With total confidence, I turned to Coricopat and Tantomile and said, "I'm going in whether you like it or not. So deal with it." Then I lied down on the ground and closed my eyes, preparing to perform that feat of magic that would allow me to enter a world far away. But something stopped me. Opening my eyes, I found that it was Exotica's paw on my shoulder. "You can't be touching me when I go in," I scolded her.

"I'm going in with you."

Whoa. That was a shock. I tried to protest: "But Macavity is too powerful! He'll –"

"Don't worry," she said as she put a paw over my mouth. Then she disappeared before my very eyes. "He can't catch me," she uttered, still camouflaged by magic.

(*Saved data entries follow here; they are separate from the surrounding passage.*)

/-! ### The LIC (14) -/

/-- The manager's writes to the LIC complete: a signal makes its private number pending in every core it names (R485, R512), SET and CLR banks set or clear the existing bits they name, a cleared pending bit counting as withdrawn (R486, R506), configuration registers and core bindings take their value, a changed binding giving back what the core held (R506, R509). -/
def Obligations.LicWritesComplete : Prop :=
  (∀ (s : State) (x : W32), s.dev.reaches R.licSignal = true →
    exec (.signal .pf 15#8 x) s = .next (s.after (s.dev.each ((List.range 16).filter (fun i => bitOf x.toNat (16 + i))) (fun d i => d.signalPriv i (x.toNat % 32))))) ∧
  (∀ (s : State) (b : LicBank) (x : W32) (new : W64), s.dev.reaches (bankOff 2 b) = true → regMapped (bankOff 2 b) = true → licBankAt (bankOff 2 b) = some (2, b) →
    new = BitVec.ofNat 64 ((s.dev.rd (bankPend b).1).toNat % 2 ^ 32 ||| (x.toNat &&& (bankPend b).2)) →
    exec (.pendSet .pf b 15#8 x) s = .next (s.after (s.dev.wr (bankPend b).1 new))) ∧
  (∀ (s : State) (b : LicBank) (x : W32) (old new : W64), s.dev.reaches (bankOff 3 b) = true → regMapped (bankOff 3 b) = true → licBankAt (bankOff 3 b) = some (3, b) →
    old = BitVec.ofNat 64 ((s.dev.rd (bankPend b).1).toNat % 2 ^ 32) → new = BitVec.ofNat 64 ((s.dev.rd (bankPend b).1).toNat % 2 ^ 32 &&& (0xFFFFFFFF ^^^ (x.toNat &&& (bankPend b).2))) →
    exec (.pendClr .pf b 15#8 x) s = .next (s.after ((s.dev.wr (bankPend b).1 new).bumpBy F.licCntWithdrawn_count (bitsOf (old.toNat ^^^ new.toNat) 32).length))) ∧
  (∀ (s : State) (b : LicBank) (x : W32) (old new : W64), s.dev.ready (bankOff 0 b) = true → regMapped (bankOff 0 b) = true → licBankAt (bankOff 0 b) = some (0, b) →
    old = BitVec.ofNat 64 ((s.dev.rd (bankMask b).1).toNat % 2 ^ 32) → new = BitVec.ofNat 64 ((s.dev.rd (bankMask b).1).toNat % 2 ^ 32 ||| (x.toNat &&& (bankMask b).2)) →
    exec (.maskSet .pf b 15#8 x) s = .next (s.after
      ((s.dev.logged (mgrWrite (bankOff 0 b) x) (4 * b2n (decide (x.toNat ≠ x.toNat &&& (bankMask b).2)) + 1024 * b2n (decide (old = new))) old new).wr (bankMask b).1 new))) ∧
  (∀ (s : State) (b : LicBank) (x : W32) (old new : W64), s.dev.ready (bankOff 1 b) = true → regMapped (bankOff 1 b) = true → licBankAt (bankOff 1 b) = some (1, b) →
    old = BitVec.ofNat 64 ((s.dev.rd (bankMask b).1).toNat % 2 ^ 32) → new = BitVec.ofNat 64 ((s.dev.rd (bankMask b).1).toNat % 2 ^ 32 &&& (0xFFFFFFFF ^^^ (x.toNat &&& (bankMask b).2))) →
    exec (.maskClr .pf b 15#8 x) s = .next (s.after
      ((s.dev.logged (mgrWrite (bankOff 1 b) x) (4 * b2n (decide (x.toNat ≠ x.toNat &&& (bankMask b).2)) + 1024 * b2n (decide (old = new))) old new).wr (bankMask b).1 new))) ∧
  (∀ (s : State) (n : Fin 1024) (x : W32) (r : RegDef) (v : Nat), licNumber n.val = true → 32 ≤ n.val → n.val < 800 → s.dev.ready (licSrc n.val) = true → regAt (licSrc n.val) = some r → r.wide = false → r.allRo = false → r.allSf = false →
    s.dev.regWrite r.fields (s.dev.rd (licSrc n.val)).toNat 0xFFFFFFFF x.toNat = some v →
    exec (.licSrcCfgWrite .pf (.src n) 15#8 (x.setWidth 64)) s = .next (s.after
      ((s.dev.logged (mgrWrite (licSrc n.val) x) (4 * b2n (resvBits r.fields 0xFFFFFFFF x.toNat) + 1024 * b2n (decide (s.dev.rd (licSrc n.val) = BitVec.ofNat 64 v))) (s.dev.rd (licSrc n.val)) (BitVec.ofNat 64 v)).wr (licSrc n.val) (BitVec.ofNat 64 v)))) ∧
  (∀ (s : State) (c : Fin 16) (x : W32), s.dev.ready (R.licCoreBind c.val) = true → x.toNat / 4 % 4 = 0 → x.toNat < 32 → (x.toNat / 16 = 1 → s.dev.lpAbsent (x.toNat % 4) = false) → s.dev.rd (R.licCoreBind c.val) ≠ x.setWidth 64 →
    exec (.coreBindWrite .pf c 15#8 x) s = .next (s.after
      (((s.dev.logged (mgrWrite (R.licCoreBind c.val) x) 0 (s.dev.rd (R.licCoreBind c.val)) (x.setWidth 64)).coresLost [c.val]).wr (R.licCoreBind c.val) (x.setWidth 64)))) ∧
  (∀ (s : State) (c : Fin 16) (x : W32), s.dev.reaches (R.licEoi c.val) = true →
    exec (.eoi .pf c 15#8 x) s = .next (s.after (s.dev.licEoi c.val (x.toNat % 1024))))

/-- Claims and deliveries complete: a bound core's claim of its best offered number makes it active and returns it, or counts a spurious claim (R491), the manager's read claims for the core it names, a prepared DELIVER that takes its credit is sent with its vector address and makes its number active (R489), one that waits too long raises F241 (R508); the LIC enters Retain when idle, wakes for a capture and applies its captures (R497 to R500). -/
def Obligations.LicDeliveryCommandsComplete : Prop :=
  (∀ (s : State) (p : LPort) (c : Fin 16) (n : Nat), s.dev.powered = true → s.dev.portOpen (8 + p.val) = true → s.dev.powerOf (R.licClaim c.val) ≠ Power.held → s.dev.coreBound c.val p.val = true →
    s.dev.leastPrio c.val ((s.dev.eligible s.dev.licReady c.val).filter (fun n => s.dev.licOffered c.val n)) = some n →
    exec (.claimRead (.lp p (some c)) c) s = .next (s.after ((s.dev.activate c.val n).s (F.licCoreState_offer c.val) 1023))) ∧
  (∀ (s : State) (p : LPort) (c : Fin 16), s.dev.powered = true → s.dev.portOpen (8 + p.val) = true → s.dev.powerOf (R.licClaim c.val) ≠ Power.held → s.dev.coreBound c.val p.val = true →
    s.dev.leastPrio c.val ((s.dev.eligible s.dev.licReady c.val).filter (fun n => s.dev.licOffered c.val n)) = none →
    exec (.claimRead (.lp p (some c)) c) s = .next (s.after (s.dev.bump F.licCntSpurious_count))) ∧
  (∀ (s : State) (c : Fin 16), s.dev.reaches (R.licClaim c.val) = true →
    exec (.claimRead .pf c) s = .next (s.after ((s.dev.claim c.val).1.emit (.rdata 0 (bytesLE 4 (s.dev.claim c.val).2.toNat) false)))) ∧
  (∀ (s : State) (c : Fin 16) (n : Nat) (d : Dev), d = (s.dev.setPrep c.val none).bump F.licCntDelivered_count → s.dev.powered = true → s.dev.lic.prep.find? c.val = some n → s.dev.coreOpen c.val = true → s.dev.licGated = false → n < 1016 →
    exec (.deliverCredit c) s = .next (s.after ((d.sendDeliver c.val n 0 ((s.dev.setPrep c.val none).licPrio c.val n) ((s.dev.setPrep c.val none).vecAddr c.val n)).activate c.val n))) ∧
  (∀ (s : State) (p : LPort), s.dev.powered = true → s.dev.lic.prep.any (fun e => s.dev.g (F.licCoreBind_port e.1) = p.val) = true →
    exec (.deliverCreditWait p) s = .next (s.after (s.dev.raise 241))) ∧
  (∀ s : State, s.dev.powered = true → s.dev.gb F.licGateCfg_enable = true → s.dev.pdSt 50 = .on → s.dev.licGated = false → s.dev.lic.claimed = [] → s.dev.lic.prep = [] → s.dev.pins.main = true →
    (∀ c, c < 16 → s.dev.eligible s.dev.licReady c = [] ∧ s.dev.trapActive c = false ∧ s.dev.offerOf c = none ∧ s.dev.candidate s.dev.licReady c = none) →
    exec .licGateEntry s = .next (s.after (((s.dev.clampDom 50).setPd 50 .retain).bump (F.pitPdRetainCnt_count 50)))) ∧
  (∀ s : State, s.dev.powered = true → s.dev.pdSt 50 = .retain →
    exec (.licWake true) s = .next (s.after (({ s.dev with lic := { s.dev.lic with waking := true } } : Dev).setPd 50 .on))) ∧
  (∀ s : State, s.dev.powered = true → s.dev.lic.waking = true →
    exec (.licRestoreComplete true) s = .next (s.after
      (({ s.dev.bump F.licCntWake_count with lic := { (s.dev.bump F.licCntWake_count).lic with waking := false } } : Dev).applyCaptures)))

/-! ### Firewatch (15) -/

/-- What happens to Firewatch has its effect: an assertion of a source enters its queue (R523), a broken or mended guyline changes its bit with its record (R526), the open event climbs one class and starts that class's timer, at Grave the chip reacts (R531, R535), the delayed chip reset of a Grave event runs (R535), the wear monitors are judged (R673), ERR_N is released when nothing keeps it (R536). -/
def Obligations.FirewatchEventsComplete : Prop :=
  (∀ (s : State) (n : Fin 512) (l : Bool) (p : Port), s.dev.powered = true →
    exec (.sourceRaise n l p) s = .next (s.after { s.dev with fwt := { s.dev.fwt with queue := s.dev.fwt.queue ++ [⟨n.val, l, p.val, false, false⟩] } })) ∧
  (∀ (s : State) (n : Fin 512) (d : Dev), d = (s.dev.setVec (R.fwtBroken (n.val / 32)) (n.val % 32) true).guyRec n.val true → s.dev.powered = true → s.dev.hasGuyline n.val = true → s.dev.srcBroken n.val = false → d.srcCls n.val < 4 →
    exec (.guylineBroken n) s = .next (s.after (d.raise 9))) ∧
  (∀ (s : State) (n : Fin 512) (d : Dev), d = (s.dev.setVec (R.fwtBroken (n.val / 32)) (n.val % 32) true).guyRec n.val true → s.dev.powered = true → s.dev.hasGuyline n.val = true → s.dev.srcBroken n.val = false → 4 ≤ d.srcCls n.val →
    exec (.guylineBroken n) s = .next (s.after { d with fwt := { d.fwt with queue := d.fwt.queue ++ [⟨n.val, true, d.fwt.f042, false, true⟩] } })) ∧
  (∀ (s : State) (n : Fin 512), s.dev.powered = true → s.dev.hasGuyline n.val = true → s.dev.srcBroken n.val = true →
    exec (.guylineMended n false) s = .next (s.after (((s.dev.setVec (R.fwtBroken (n.val / 32)) (n.val % 32) false).guyRec n.val false).setRaw n.val false)) ∧
    exec (.guylineMended n true) s = .next (s.after (((s.dev.setVec (R.fwtBroken (n.val / 32)) (n.val % 32) false).guyRec n.val false).raiseLvl n.val))) ∧
  (∀ (s : State) (c : Nat) (d : Dev), c = s.dev.evClass → d = ((s.dev.s F.fwtStatus_class (c + 1)).s F.fwtEventLeft_us (s.dev.fwtTimer (c + 1))).stepNote c (c + 1) →
    s.dev.powered = true → s.dev.evOpen = true → 1 ≤ c → c ≤ 3 → s.dev.fence = false → s.dev.g F.fwtEventLeft_us ≠ noTimer →
    exec .escalationStep s = .next (s.after (d.react (classReactions d.profile (c + 1) (srcOwned d.evFirst)) d.evFirst (srcBlock d d.evFirst) 3 false))) ∧
  (∀ s : State, s.dev.powered = true → s.dev.evOpen = true → s.dev.evClass = 4 → s.dev.fence = false → s.dev.g F.fwtEventLeft_us ≠ noTimer →
    exec .escalationStep s = .next (s.after ((s.dev.stepNote 4 4).chipReaction))) ∧
  (∀ (s : State) (d : Dev), d = { s.dev with fwt := { s.dev.fwt with graveDue := false } } → s.dev.powered = true → s.dev.fwt.graveDue = true → d.chipHeld = false → (d.fwtRec 5 0 0 d.evFirst 0).evOpen = false →
    exec .graveChipReset s = .next (s.after ((d.fwtRec 5 0 0 d.evFirst 0).chipReset))) ∧
  (∀ (s : State) (x : List (BitVec 16)), s.dev.powered = true →
    exec (.wearMeasurement x) s = .next (s.after ((List.zip (List.range 16) (x.map (fun y => y.toNat))).foldl (fun (d : Dev) e => if d.srcOn (480 + e.1) then d.wearOne e.1 e.2 else d) s.dev))) ∧
  (∀ s : State, s.dev.powered = true → s.dev.errKept = false → exec .errRelease s = .next (s.after { s.dev with fwt := { s.dev.fwt with err := false } }))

There was no use arguing. I could probably use her help, anyway. "All right, hang on," I muttered, and before she knew it we were there.

In the catrix.

Opening my eyes, I found that we were right back where this whole mess began. In my room. Well, my human room, that is. Not that it helped. I had no idea where Macavity had taken Mistoffelees, if he had taken him anywhere. "Where would he be?" I asked Exotica.

It was a good thing I had brought her with me. She answered, "Macavity would have brought him to one of his warehouses. We're not sure why, but that's what he does every time he captures another cat. We think he may have torture equipment hidden there, or something." She scanned the room. "Uh, Bill? Where are we?"

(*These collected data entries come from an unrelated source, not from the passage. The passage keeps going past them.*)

-- ==== Sys2Proof/Laws/KeptOps.lean ====
section
/-! SUPPORT. `Kept` over the shared operations, packets, isolation, holds and the path to host memory: one lemma per function. -/
namespace Sys2Proof.Machine

theorem Dev.s_kept {a d : Dev} (h : Kept a d) (f : Fld) (x : Nat) : Kept a (Dev.s d f x) := by
  unfold Dev.s
  repeat' (first | with_reducible assumption | with_reducible apply Dev.wr_kept)

theorem Dev.sb_kept {a d : Dev} (h : Kept a d) (f : Fld) (b : Bool) : Kept a (Dev.sb d f b) := by
  unfold Dev.sb
  repeat' (first | with_reducible assumption | with_reducible apply Dev.s_kept)

theorem Dev.bumpBy_kept {a d : Dev} (h : Kept a d) (f : Fld) (k : Nat) : Kept a (Dev.bumpBy d f k) := by
  unfold Dev.bumpBy
  repeat' (first | with_reducible assumption | with_reducible apply Dev.s_kept)

theorem Dev.bump_kept {a d : Dev} (h : Kept a d) (f : Fld) : Kept a (Dev.bump d f) := by
  unfold Dev.bump
  repeat' (first | with_reducible assumption | with_reducible apply Dev.bumpBy_kept)

theorem Dev.setBkp_kept {a d : Dev} (h : Kept a d) (i : Nat) (x : Nat) : Kept a (Dev.setBkp d i x) := by
  unfold Dev.setBkp
  try dsimp only
  repeat' (first | with_reducible assumption | with_reducible apply Dev.wr_kept)

theorem Dev.setBkpW_kept {a d : Dev} (h : Kept a d) (w : Nat) (x : W32) : Kept a (Dev.setBkpW d w x) := by
  unfold Dev.setBkpW
  repeat' (first | with_reducible assumption | with_reducible apply Dev.wr_kept)

theorem Dev.stamp_kept {a d : Dev} (h : Kept a d) (n : Nat) : Kept a (Dev.stamp d n) := by
  unfold Dev.stamp
  repeat' (first | with_reducible assumption | with_reducible apply Dev.wr_kept | with_reducible apply kept_ite | split)

theorem Dev.setPd_kept {a d : Dev} (h : Kept a d) (k : Nat) (x : PdSt) : Kept a (Dev.setPd d k x) := by
  unfold Dev.setPd
  repeat' (first | with_reducible assumption | simp only [kept_same])

theorem Dev.touch_kept {a d : Dev} (h : Kept a d) (lo : Nat) (hi : Nat) : Kept a (Dev.touch d lo hi) := by
  unfold Dev.touch
  try dsimp only
  repeat' (first | with_reducible assumption | intro _ _ _ | intro _ _ | intro _ | with_reducible apply kept_ite | simp only [kept_same] | split)

theorem Dev.stoMove_kept {a d : Dev} (h : Kept a d) (c : Nat) (n : Nat) : Kept a (Dev.stoMove d c n) := by
  unfold Dev.stoMove
  repeat' (first | with_reducible assumption | with_reducible apply Dev.wr_kept)

theorem Dev.setIdesc_kept {a d : Dev} (h : Kept a d) (n : Nat) (w : List W64) : Kept a (Dev.setIdesc d n w) := by
  unfold Dev.setIdesc
  repeat' (first | with_reducible assumption | with_reducible apply Dev.stoMove_kept | simp only [kept_ins])

theorem Dev.is_kept {a d : Dev} (h : Kept a d) (n : Nat) (off : Nat) (len : Nat) (x : Nat) : Kept a (Dev.is d n off len x) := by
  unfold Dev.is
  repeat' (first | with_reducible assumption | with_reducible apply Dev.setIdesc_kept)

theorem Dev.isFlop_kept {a d : Dev} (h : Kept a d) (n : Nat) (off : Nat) (len : Nat) (x : Nat) : Kept a (Dev.isFlop d n off len x) := by
  unfold Dev.isFlop
  repeat' (first | with_reducible assumption | simp only [kept_ins])

theorem Dev.setCfg_kept {a d : Dev} (h : Kept a d) (fn : Nat) (off : Nat) (v : W32) : Kept a (Dev.setCfg d fn off v) := by
  unfold Dev.setCfg
  repeat' (first | with_reducible assumption | simp only [kept_same])

theorem Dev.setCfgBit_kept {a d : Dev} (h : Kept a d) (fn : Nat) (off : Nat) (i : Nat) (b : Bool) : Kept a (Dev.setCfgBit d fn off i b) := by
  unfold Dev.setCfgBit
  repeat' (first | with_reducible assumption | with_reducible apply Dev.setCfg_kept)

theorem Dev.raise_kept {a d : Dev} (h : Kept a d) (n : Nat) : Kept a (Dev.raise d n) := by
  unfold Dev.raise
  repeat' (first | with_reducible assumption | simp only [kept_same])

theorem Dev.raiseAt_kept {a d : Dev} (h : Kept a d) (n : Nat) (p : Nat) : Kept a (Dev.raiseAt d n p) := by
  unfold Dev.raiseAt
  repeat' (first | with_reducible assumption | simp only [kept_same])

theorem Dev.raiseLvl_kept {a d : Dev} (h : Kept a d) (n : Nat) : Kept a (Dev.raiseLvl d n) := by
  unfold Dev.raiseLvl
  repeat' (first | with_reducible assumption | simp only [kept_same])

theorem Dev.clearSrc_kept {a d : Dev} (h : Kept a d) (n : Nat) : Kept a (Dev.clearSrc d n) := by
  unfold Dev.clearSrc
  try dsimp only
  repeat' (first | with_reducible assumption | intro _ _ _ | intro _ _ | intro _ | with_reducible apply kept_ite | simp only [kept_same] | split)

theorem Dev.srcCond_kept {a d : Dev} (h : Kept a d) (n : Nat) (c : Bool) : Kept a (Dev.srcCond d n c) := by
  unfold Dev.srcCond
  repeat' (first | with_reducible assumption | with_reducible apply Dev.raiseLvl_kept | with_reducible apply Dev.clearSrc_kept | with_reducible apply kept_ite | split)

Oh, duh. She had never been into my house in the catrix. "We're in my room. This is where I lived as a human," I announced pleasantly, as if there were nothing important going on. I was really hoping she'd compliment my computer. Human girls always did.

"Oh," she said, like she was refraining from saying something a little less pleasant. Darn. Cats must not have been into computers. "So then, let's go!"

"Just lead the way," I commanded (somewhat reluctantly) as we hopped out the window and into the night air. (Apparently, Mistoffelees had been right about the time thing. Hours must have passed in the catrix during those few minutes we spent in the real world.)

As soon as Exotica and I glimpsed the scene inside Macavity's warehouse through an old broken window, we both recoiled. Mistoffelees was a mess. Macavity must have been torturing him, with magic and otherwise, to get him to reveal the locations of the other magical cats. From the looks of things, he hadn't given in yet. "We need a plan," Exotica whispered to me.

"Right," I answered. Peeping into the window again, I tried to formulate one. Mistoffelees was tied to and sitting in a plain wooden chair in the center of the room, and Macavity was circling around him saying something I couldn't hear. There was a door on the wall adjacent to the one with our window, and it seemed to lead to the outside. The entire room was piled high with storage boxes, enough that any thing else in the room was obscured from sight. They made some pretty good shadows, too. Maybe good enough to...

"Exotica?" I said. "Do you think you could get in there and untie him? Then I could distract Macavity, and while he's not looking, you two can sneak out!"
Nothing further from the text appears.